§ **PROBLEM TO WORK ON**: Below are several entries. Transcribe exactly those lines that fall from the one with "def Bank.win (b : Bank) : Int := b.w.toInt" through the one with "let ka := if", end lines included.

§ **MATERIAL PROVIDED**:
# # #
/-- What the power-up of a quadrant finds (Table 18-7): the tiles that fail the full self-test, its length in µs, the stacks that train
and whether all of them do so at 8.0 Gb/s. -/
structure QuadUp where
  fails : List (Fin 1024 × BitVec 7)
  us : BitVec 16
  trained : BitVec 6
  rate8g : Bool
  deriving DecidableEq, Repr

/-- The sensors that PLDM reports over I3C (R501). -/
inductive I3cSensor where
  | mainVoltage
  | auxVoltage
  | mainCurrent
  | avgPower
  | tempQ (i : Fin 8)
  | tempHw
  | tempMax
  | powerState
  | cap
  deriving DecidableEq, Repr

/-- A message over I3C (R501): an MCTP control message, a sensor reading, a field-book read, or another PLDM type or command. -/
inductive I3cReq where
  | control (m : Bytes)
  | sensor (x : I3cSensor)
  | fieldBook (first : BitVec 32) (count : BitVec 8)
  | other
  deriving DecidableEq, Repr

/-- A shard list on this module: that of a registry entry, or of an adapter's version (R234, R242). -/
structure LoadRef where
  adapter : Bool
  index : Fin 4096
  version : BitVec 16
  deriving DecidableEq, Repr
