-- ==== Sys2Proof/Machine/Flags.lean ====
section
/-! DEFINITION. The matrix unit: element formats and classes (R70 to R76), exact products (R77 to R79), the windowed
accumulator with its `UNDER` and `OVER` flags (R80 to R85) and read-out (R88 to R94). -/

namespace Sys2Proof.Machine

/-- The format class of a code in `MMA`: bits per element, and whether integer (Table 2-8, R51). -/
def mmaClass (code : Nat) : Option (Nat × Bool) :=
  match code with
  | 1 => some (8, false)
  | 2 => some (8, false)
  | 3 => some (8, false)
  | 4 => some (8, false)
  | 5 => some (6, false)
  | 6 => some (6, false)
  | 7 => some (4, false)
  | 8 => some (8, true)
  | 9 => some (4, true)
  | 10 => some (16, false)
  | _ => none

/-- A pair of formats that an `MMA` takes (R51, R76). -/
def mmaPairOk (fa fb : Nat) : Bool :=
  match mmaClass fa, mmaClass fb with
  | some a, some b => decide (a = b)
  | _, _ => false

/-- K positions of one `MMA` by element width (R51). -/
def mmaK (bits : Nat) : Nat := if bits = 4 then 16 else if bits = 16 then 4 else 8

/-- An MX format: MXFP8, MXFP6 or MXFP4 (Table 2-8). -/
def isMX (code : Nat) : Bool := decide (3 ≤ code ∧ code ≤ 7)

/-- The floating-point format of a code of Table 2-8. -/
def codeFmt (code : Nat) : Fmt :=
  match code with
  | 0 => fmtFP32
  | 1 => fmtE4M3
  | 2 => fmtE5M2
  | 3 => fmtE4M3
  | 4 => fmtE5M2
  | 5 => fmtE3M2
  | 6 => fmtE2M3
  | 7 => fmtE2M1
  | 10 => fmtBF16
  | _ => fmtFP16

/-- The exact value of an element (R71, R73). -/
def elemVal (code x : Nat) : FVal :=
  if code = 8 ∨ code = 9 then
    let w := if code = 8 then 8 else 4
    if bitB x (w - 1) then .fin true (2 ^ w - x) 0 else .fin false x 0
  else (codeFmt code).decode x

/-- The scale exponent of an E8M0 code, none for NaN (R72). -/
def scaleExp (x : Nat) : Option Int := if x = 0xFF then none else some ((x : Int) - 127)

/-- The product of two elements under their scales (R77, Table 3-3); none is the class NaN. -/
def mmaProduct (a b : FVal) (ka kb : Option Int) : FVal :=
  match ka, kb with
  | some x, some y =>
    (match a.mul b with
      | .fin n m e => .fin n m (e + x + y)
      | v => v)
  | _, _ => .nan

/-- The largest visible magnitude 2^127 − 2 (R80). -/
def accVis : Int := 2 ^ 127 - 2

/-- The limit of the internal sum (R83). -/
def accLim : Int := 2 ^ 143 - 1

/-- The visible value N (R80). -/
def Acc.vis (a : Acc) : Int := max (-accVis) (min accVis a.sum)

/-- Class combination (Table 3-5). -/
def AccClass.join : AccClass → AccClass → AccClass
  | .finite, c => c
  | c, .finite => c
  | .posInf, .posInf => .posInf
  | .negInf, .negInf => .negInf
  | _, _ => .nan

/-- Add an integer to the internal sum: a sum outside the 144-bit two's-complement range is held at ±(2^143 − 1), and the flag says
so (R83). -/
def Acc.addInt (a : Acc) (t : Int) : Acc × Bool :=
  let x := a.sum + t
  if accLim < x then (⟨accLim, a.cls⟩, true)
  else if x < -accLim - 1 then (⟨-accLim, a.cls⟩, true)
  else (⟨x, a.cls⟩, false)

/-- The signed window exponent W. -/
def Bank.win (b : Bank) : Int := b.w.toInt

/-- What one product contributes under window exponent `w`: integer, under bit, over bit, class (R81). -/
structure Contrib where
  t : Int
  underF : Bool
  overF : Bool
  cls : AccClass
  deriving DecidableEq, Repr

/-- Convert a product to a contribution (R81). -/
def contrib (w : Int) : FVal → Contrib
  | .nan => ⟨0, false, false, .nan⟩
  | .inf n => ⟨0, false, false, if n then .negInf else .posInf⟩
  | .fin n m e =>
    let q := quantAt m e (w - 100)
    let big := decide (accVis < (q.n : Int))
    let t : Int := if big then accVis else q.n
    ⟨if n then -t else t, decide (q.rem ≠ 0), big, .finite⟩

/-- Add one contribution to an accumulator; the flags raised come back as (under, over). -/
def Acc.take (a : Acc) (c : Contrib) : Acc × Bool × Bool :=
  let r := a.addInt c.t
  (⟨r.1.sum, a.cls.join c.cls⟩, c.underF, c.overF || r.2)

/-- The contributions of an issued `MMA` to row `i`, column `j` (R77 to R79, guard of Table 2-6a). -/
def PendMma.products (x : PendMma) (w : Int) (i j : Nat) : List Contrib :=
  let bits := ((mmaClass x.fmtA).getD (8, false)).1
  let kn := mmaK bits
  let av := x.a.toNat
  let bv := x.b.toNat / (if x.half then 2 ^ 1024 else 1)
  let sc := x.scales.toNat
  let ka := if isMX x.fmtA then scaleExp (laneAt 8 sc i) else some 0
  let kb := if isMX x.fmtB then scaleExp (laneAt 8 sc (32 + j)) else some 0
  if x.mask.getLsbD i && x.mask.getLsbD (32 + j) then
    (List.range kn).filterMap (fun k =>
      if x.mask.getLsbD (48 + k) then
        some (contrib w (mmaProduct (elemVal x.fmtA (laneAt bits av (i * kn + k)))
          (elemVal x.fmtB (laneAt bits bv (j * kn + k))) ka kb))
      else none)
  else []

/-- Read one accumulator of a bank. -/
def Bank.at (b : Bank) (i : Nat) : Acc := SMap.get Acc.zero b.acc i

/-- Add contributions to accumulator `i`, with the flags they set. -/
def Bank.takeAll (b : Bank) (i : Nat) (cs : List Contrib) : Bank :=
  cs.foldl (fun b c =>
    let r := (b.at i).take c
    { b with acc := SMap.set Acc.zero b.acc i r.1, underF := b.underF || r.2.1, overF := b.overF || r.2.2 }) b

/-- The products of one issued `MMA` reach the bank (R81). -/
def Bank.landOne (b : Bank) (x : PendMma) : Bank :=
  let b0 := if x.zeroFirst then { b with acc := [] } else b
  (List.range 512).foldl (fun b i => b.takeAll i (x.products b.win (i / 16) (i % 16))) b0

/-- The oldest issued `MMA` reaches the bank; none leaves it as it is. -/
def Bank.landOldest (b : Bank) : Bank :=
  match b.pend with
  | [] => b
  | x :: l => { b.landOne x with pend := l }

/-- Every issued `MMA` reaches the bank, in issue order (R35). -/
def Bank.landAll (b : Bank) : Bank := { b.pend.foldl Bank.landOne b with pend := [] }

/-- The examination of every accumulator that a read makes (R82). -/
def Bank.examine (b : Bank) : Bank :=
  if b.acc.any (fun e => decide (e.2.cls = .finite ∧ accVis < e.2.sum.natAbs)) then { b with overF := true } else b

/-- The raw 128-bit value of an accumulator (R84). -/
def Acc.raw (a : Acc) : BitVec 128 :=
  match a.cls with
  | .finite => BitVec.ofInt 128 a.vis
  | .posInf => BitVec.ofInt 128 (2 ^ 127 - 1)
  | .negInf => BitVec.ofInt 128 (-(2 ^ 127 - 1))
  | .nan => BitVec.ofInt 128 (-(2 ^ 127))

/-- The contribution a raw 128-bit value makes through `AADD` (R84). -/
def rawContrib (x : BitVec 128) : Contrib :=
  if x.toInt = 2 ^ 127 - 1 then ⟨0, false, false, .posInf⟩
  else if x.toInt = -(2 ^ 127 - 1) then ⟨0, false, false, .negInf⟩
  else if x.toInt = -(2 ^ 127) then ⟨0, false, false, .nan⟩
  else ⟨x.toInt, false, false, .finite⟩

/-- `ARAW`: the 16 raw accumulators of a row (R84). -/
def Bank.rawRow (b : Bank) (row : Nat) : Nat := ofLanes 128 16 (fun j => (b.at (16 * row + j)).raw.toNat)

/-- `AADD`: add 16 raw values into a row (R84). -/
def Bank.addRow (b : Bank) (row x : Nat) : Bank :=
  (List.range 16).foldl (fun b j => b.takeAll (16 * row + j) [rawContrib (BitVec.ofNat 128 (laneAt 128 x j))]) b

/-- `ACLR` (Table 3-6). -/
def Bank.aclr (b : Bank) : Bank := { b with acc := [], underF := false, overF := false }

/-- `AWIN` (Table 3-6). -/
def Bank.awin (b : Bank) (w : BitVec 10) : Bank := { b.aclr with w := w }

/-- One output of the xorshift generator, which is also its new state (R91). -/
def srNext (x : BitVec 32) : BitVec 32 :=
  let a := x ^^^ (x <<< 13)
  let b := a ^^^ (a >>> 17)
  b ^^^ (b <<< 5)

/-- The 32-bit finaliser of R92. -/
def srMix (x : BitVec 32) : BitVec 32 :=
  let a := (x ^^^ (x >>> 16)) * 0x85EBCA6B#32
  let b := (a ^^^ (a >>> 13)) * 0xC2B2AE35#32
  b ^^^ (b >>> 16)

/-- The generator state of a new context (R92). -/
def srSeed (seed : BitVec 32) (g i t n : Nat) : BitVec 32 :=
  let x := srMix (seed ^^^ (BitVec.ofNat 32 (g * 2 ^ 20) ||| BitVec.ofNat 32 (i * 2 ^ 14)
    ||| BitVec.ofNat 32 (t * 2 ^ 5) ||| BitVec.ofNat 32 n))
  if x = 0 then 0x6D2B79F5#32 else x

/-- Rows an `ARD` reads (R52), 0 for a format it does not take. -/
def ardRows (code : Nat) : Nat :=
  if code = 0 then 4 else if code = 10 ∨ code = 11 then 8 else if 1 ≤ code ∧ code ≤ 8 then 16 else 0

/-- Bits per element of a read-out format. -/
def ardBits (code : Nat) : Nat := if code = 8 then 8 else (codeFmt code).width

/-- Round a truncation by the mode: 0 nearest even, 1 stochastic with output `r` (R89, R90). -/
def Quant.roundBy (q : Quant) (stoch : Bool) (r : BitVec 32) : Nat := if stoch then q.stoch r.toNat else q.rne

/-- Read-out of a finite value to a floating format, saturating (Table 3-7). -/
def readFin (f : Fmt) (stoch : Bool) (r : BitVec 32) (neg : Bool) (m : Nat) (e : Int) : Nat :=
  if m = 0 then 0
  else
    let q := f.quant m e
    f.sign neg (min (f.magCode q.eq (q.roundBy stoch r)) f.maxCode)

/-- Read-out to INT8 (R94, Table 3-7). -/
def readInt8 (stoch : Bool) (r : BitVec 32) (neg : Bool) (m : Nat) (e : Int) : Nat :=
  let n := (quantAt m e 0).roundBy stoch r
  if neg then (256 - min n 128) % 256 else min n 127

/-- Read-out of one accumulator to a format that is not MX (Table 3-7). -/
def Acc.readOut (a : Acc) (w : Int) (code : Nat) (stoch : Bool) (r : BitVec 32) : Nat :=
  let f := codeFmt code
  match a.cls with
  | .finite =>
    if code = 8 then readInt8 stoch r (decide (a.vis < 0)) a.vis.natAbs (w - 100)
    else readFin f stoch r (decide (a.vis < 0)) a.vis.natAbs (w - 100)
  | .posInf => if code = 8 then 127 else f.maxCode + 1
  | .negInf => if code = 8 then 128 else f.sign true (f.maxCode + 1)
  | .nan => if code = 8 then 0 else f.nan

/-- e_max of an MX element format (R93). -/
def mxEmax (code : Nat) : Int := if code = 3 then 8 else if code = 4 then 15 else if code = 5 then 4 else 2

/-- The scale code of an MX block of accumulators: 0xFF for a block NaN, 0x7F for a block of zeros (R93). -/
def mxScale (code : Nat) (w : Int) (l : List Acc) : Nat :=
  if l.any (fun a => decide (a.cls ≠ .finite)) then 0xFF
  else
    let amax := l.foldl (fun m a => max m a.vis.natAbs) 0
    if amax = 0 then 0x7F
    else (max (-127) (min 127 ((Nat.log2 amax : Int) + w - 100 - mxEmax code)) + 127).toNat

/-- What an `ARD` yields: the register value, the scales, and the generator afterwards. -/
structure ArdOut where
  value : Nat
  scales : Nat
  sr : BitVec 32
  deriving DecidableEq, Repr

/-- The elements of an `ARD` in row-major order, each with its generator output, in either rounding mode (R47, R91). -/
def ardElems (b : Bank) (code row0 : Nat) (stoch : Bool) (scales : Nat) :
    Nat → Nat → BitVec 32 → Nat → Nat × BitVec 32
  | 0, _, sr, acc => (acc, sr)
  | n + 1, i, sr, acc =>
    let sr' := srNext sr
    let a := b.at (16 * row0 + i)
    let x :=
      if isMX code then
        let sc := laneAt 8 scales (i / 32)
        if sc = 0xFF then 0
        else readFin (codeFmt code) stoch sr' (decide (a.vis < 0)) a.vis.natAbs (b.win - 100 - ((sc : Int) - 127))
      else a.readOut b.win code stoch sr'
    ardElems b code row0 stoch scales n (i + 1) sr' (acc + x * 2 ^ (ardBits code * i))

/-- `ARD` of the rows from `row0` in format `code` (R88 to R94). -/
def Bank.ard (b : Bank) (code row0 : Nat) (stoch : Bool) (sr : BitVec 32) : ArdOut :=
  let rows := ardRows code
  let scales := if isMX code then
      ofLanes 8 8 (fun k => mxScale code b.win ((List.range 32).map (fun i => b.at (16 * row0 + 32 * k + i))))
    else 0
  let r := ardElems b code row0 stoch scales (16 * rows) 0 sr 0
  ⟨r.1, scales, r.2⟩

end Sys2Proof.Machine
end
# # #
§ **SOLUTION FOR THIS EXERCISE**:
def Bank.win (b : Bank) : Int := b.w.toInt

/-- What one product contributes under window exponent `w`: integer, under bit, over bit, class (R81). -/
structure Contrib where
  t : Int
  underF : Bool
  overF : Bool
  cls : AccClass
  deriving DecidableEq, Repr

/-- Convert a product to a contribution (R81). -/
def contrib (w : Int) : FVal → Contrib
  | .nan => ⟨0, false, false, .nan⟩
  | .inf n => ⟨0, false, false, if n then .negInf else .posInf⟩
  | .fin n m e =>
    let q := quantAt m e (w - 100)
    let big := decide (accVis < (q.n : Int))
    let t : Int := if big then accVis else q.n
    ⟨if n then -t else t, decide (q.rem ≠ 0), big, .finite⟩

/-- Add one contribution to an accumulator; the flags raised come back as (under, over). -/
def Acc.take (a : Acc) (c : Contrib) : Acc × Bool × Bool :=
  let r := a.addInt c.t
  (⟨r.1.sum, a.cls.join c.cls⟩, c.underF, c.overF || r.2)

/-- The contributions of an issued `MMA` to row `i`, column `j` (R77 to R79, guard of Table 2-6a). -/
def PendMma.products (x : PendMma) (w : Int) (i j : Nat) : List Contrib :=
  let bits := ((mmaClass x.fmtA).getD (8, false)).1
  let kn := mmaK bits
  let av := x.a.toNat
  let bv := x.b.toNat / (if x.half then 2 ^ 1024 else 1)
  let sc := x.scales.toNat
  let ka := if isMX x.fmtA then scaleExp (laneAt 8 sc i) else some 0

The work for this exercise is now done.